* **Exercise instructions**
Somewhere below are a line with "if (canonical a).isNone then some a" and a later line with "CFENCE.wb (R331). -/". Output exactly those lines and all lines between them.

********************

/-- XRINV: D is the target (R326). -/
def execXrinv (d a b : BitVec 5) (s : State) : Step :=
  let w := encode (.xrinv d a b)
  s.fx w (fsNeeds 1 anyTl) [] fun s1 =>
    Exit.withTarget s1 0 (s1.target (s1.sreg d) w 0 false false) fun c _ =>
      let va := (s1.sreg a).toNat
      let n := (s1.sreg b).toNat
      if 2 ^ 56 ≤ va then s1.stop .illegalOperand (operandVal w 1)
      else if n = 0 ∨ 2 ^ 56 - va < n then s1.stop .illegalOperand (operandVal w 2)
      else if s1.runsOpen c.id then .wait s1 (.sys (s1.self.held w))
      else
        let s2 := s1.mapUnits fun k u => if k.ctx = c.id then u.xrinv va n else u
        .done (s2.mapCtxAt c.id fun x => { x with xr := (x.xr + 1) % 2 ^ 32 })

/-! ### ENGRST (R330) -/

/-- A unit stopped and retired at once: no path is left, no store is pending. -/
def Agent.stopNow (a : Agent) : Agent :=
  { a with
    cur := { Path.empty with slot := a.cur.slot }
    splits := []
    park := []
    run := none
    replay := []
    imprecise := none
    version := Version.none }

/-- Every operation of a crew's Marver discarded, its barriers poisoned, its state that of creation (R330 bit 1). -/
def State.resetMarver (s : State) (k : CrewKey) : State :=
  match s.crewAt k with
  | none => s
  | some c =>
    let s1 := c.marver.queue.foldl (fun t o => match o.barrier with
      | none => t
      | some r => t.poisonBar k r) s
    s1.mapMarver k fun m => { Marver.initial with nextId := m.nextId }

/-- Every copy of a crew failed with STATUS 4 (R330 bit 2). -/
def State.failCopies (s : State) (k : CrewKey) : State :=
  match s.crewAt k with
  | none => s
  | some c => c.copies.foldl (fun t y => t.endCopy k y 4) s

/-- The Gaffer threads of a crew retired (R330 bit 0). -/
def State.stopGaffers (s : State) (k : CrewKey) : State :=
  s.mapUnits fun q a => if q = k && a.unit.gaffer then a.stopNow else a

/-- A path whose RENQ waits, not yet injected, goes on without it (R330 bit 4; log entry 55). -/
def Path.dropSlot (p : Path) : Path :=
  match p.wait with
  | .slot h => p.pass h
  | _ => p

/-- The REDP, OSEND and RENQ work of a crew that is not yet injected dropped (R330 bit 4). -/
def State.dropUninjected (s : State) (k : CrewKey) : State :=
  { s with
    redps := s.redps.filter fun f => f.crew != k
    work := s.work.filter fun w => w.unit.crew != k }.mapUnits fun q a => if q = k then a.mapPaths Path.dropSlot else a

/-- The work of one crew removed from the engines of a mask (R330). A waiting QPOP or QPUSH holds no entry and only issues
again. -/
def State.resetCrew (s : State) (mask : Nat) (k : CrewKey) : State :=
  let s1 := if mask.testBit 0 then s.stopGaffers k else s
  let s2 := if mask.testBit 1 then s1.resetMarver k else s1
  let s3 := if mask.testBit 2 then s2.failCopies k else s2
  let s4 := if mask.testBit 3 then s3.mapCrewAt k fun c => { c with fetch := none } else s3
  if mask.testBit 4 then s4.dropUninjected k else s4

/-- The crews of a context on a logical cluster, or all of them. -/
def State.crewsOn (s : State) (c : CtxId) (l : Option Nat) : List Crew :=
  s.allCrews.filter fun x => x.key.ctx == c && (match l with | none => true | some n => x.lcl == n)

/-- ENGRST (R330). -/
def execEngrst (d a b : BitVec 5) (s : State) : Step :=
  let w := encode (.engrst d a b)
  s.fx w (fsNeeds 2 anyTl) [] fun s1 =>
    Exit.withTarget s1 d (s1.target (s1.sreg a) w 1 true true) fun c l =>
      let mask := (s1.sreg b).toNat
      if mask = 0 ∨ 32 ≤ mask then s1.stop .illegalOperand (operandVal w 2)
      else
        let ks := (s1.crewsOn c.id (if l = 0xFFFF then none else some l)).map (·.key)
        if l ≠ 0xFFFF ∧ ks.isEmpty then .done (s1.putD d 2)
        else .done ((ks.foldl (fun t k => t.resetCrew mask k) s1).putD d 0)

/-! ### CFENCE (R331) -/

/-- The first unpopulated address of a physical range (R110 to R113). -/
def firstHole (a n : Nat) : Option Nat :=
  if (canonical a).isNone then some a
  else
    let stop := if a < 2 ^ 51 then a / 2 ^ 36 * 2 ^ 36 + stackBytes else 2 ^ 51 + 8 * stackBytes
    if a + n ≤ stop then none else some stop

/-- The address of a canonical byte in the interleaved window (R111). -/
def windowAddr (ca : Nat) : Nat :=
  let row := ca % 2 ^ 36 / 2 ^ 12
  let x := (ca / 2 ^ 36) ^^^ (row % 8) ^^^ (row / 8 % 8)
  2 ^ 51 + (row * 8 + x) * 2 ^ 12 + ca % 2 ^ 12

/-- A canonical byte lies in a physical range of either window (R112). -/
def inRange (a n ca : Nat) : Bool :=
  (decide (a ≤ ca) && decide (ca < a + n)) || (decide (a ≤ windowAddr ca) && decide (windowAddr ca < a + n))

/-- The dirty bytes of a range written to DRAM: no copy of them is dirty afterwards. -/
def State.cleanRange (s : State) (a n : Nat) : State :=
  let l := s.dirty.filter fun c => inRange a n c.1
  { s with
    mem := l.foldl (fun m c => match c.2 with | none => m | some b => m.write c.1 b) s.mem
    dirty := s.dirty.filter fun c => !inRange a n c.1
    unpushed := s.unpushed.filter fun u => !inRange a n u.ca }

/-- The cached copies of a range dropped without write-back; the poison of its sectors is cleared (R331, R380). -/
def State.dropRange (s : State) (a n : Nat) : State :=
  { s with
    dirty := s.dirty.filter fun c => !inRange a n c.1
    unpushed := s.unpushed.filter fun u => !inRange a n u.ca
    pois := s.pois.filter fun k => !inRange a n (256 * k) }

/-- CFENCE with its effect on the range (R331). -/
def State.cfence (s : State) (w : Word) (pl : Nat) (a b : BitVec 5) (f : State → Nat → Nat → State) : Step :=
  s.fx w (fsNeeds pl anyTl) [] fun s1 =>
    let x := (s1.sreg a).toNat
    let n := (s1.sreg b).toNat
    if n < 256 ∨ 2 ^ 40 < n then s1.stop .illegalOperand (operandVal w 2)
    else if x % 256 ≠ 0 ∨ n % 256 ≠ 0 then s1.stop .misaligned 0
    else
      match firstHole x n with
      | some h => s1.stop .physErr h
      | none => s1.fsRelease w fun s2 => .done (f s2 x n)

/-- CFENCE.wb (R331). -/
def execCfenceWb (a b : BitVec 5) (s : State) : Step := s.cfence (encode (.cfenceWb a b)) 1 a b State.cleanRange
/-- CFENCE.inv (R331). -/
def execCfenceInv (a b : BitVec 5) (s : State) : Step := s.cfence (encode (.cfenceInv a b)) 1 a b State.cleanRange
/-- CFENCE.drop (R331). -/
def execCfenceDrop (a b : BitVec 5) (s : State) : Step := s.cfence (encode (.cfenceDrop a b)) 2 a b State.dropRange

/-! ### IDLE (R332) -/

/-- The bits of the events present of an IDLE: time in bit 0, a queue entry in bit 1. -/
def State.idleBits (s : State) (deadline queue : Option Nat) : Nat :=
  (match deadline with | none => 0 | some t => if t ≤ s.now then 1 else 0) +
  (match queue with
    | none => 0
    | some q => if ((s.queueAt q).map fun t => !t.entries.isEmpty).getD false then 2 else 0)

/-- The D field of a held IDLE. -/
def idleDest (w : Word) : BitVec 5 :=
  match decode w with
  | .ok (.idle d _ _ _ _) => d
  | _ => 0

********************

* **Answer to this exercise**
  if (canonical a).isNone then some a
  else
    let stop := if a < 2 ^ 51 then a / 2 ^ 36 * 2 ^ 36 + stackBytes else 2 ^ 51 + 8 * stackBytes
    if a + n ≤ stop then none else some stop

/-- The address of a canonical byte in the interleaved window (R111). -/
def windowAddr (ca : Nat) : Nat :=
  let row := ca % 2 ^ 36 / 2 ^ 12
  let x := (ca / 2 ^ 36) ^^^ (row % 8) ^^^ (row / 8 % 8)
  2 ^ 51 + (row * 8 + x) * 2 ^ 12 + ca % 2 ^ 12

/-- A canonical byte lies in a physical range of either window (R112). -/
def inRange (a n ca : Nat) : Bool :=
  (decide (a ≤ ca) && decide (ca < a + n)) || (decide (a ≤ windowAddr ca) && decide (windowAddr ca < a + n))

/-- The dirty bytes of a range written to DRAM: no copy of them is dirty afterwards. -/
def State.cleanRange (s : State) (a n : Nat) : State :=
  let l := s.dirty.filter fun c => inRange a n c.1
  { s with
    mem := l.foldl (fun m c => match c.2 with | none => m | some b => m.write c.1 b) s.mem
    dirty := s.dirty.filter fun c => !inRange a n c.1
    unpushed := s.unpushed.filter fun u => !inRange a n u.ca }

/-- The cached copies of a range dropped without write-back; the poison of its sectors is cleared (R331, R380). -/
def State.dropRange (s : State) (a n : Nat) : State :=
  { s with
    dirty := s.dirty.filter fun c => !inRange a n c.1
    unpushed := s.unpushed.filter fun u => !inRange a n u.ca
    pois := s.pois.filter fun k => !inRange a n (256 * k) }

/-- CFENCE with its effect on the range (R331). -/
def State.cfence (s : State) (w : Word) (pl : Nat) (a b : BitVec 5) (f : State → Nat → Nat → State) : Step :=
  s.fx w (fsNeeds pl anyTl) [] fun s1 =>
    let x := (s1.sreg a).toNat
    let n := (s1.sreg b).toNat
    if n < 256 ∨ 2 ^ 40 < n then s1.stop .illegalOperand (operandVal w 2)
    else if x % 256 ≠ 0 ∨ n % 256 ≠ 0 then s1.stop .misaligned 0
    else
      match firstHole x n with
      | some h => s1.stop .physErr h
      | none => s1.fsRelease w fun s2 => .done (f s2 x n)

/-- CFENCE.wb (R331). -/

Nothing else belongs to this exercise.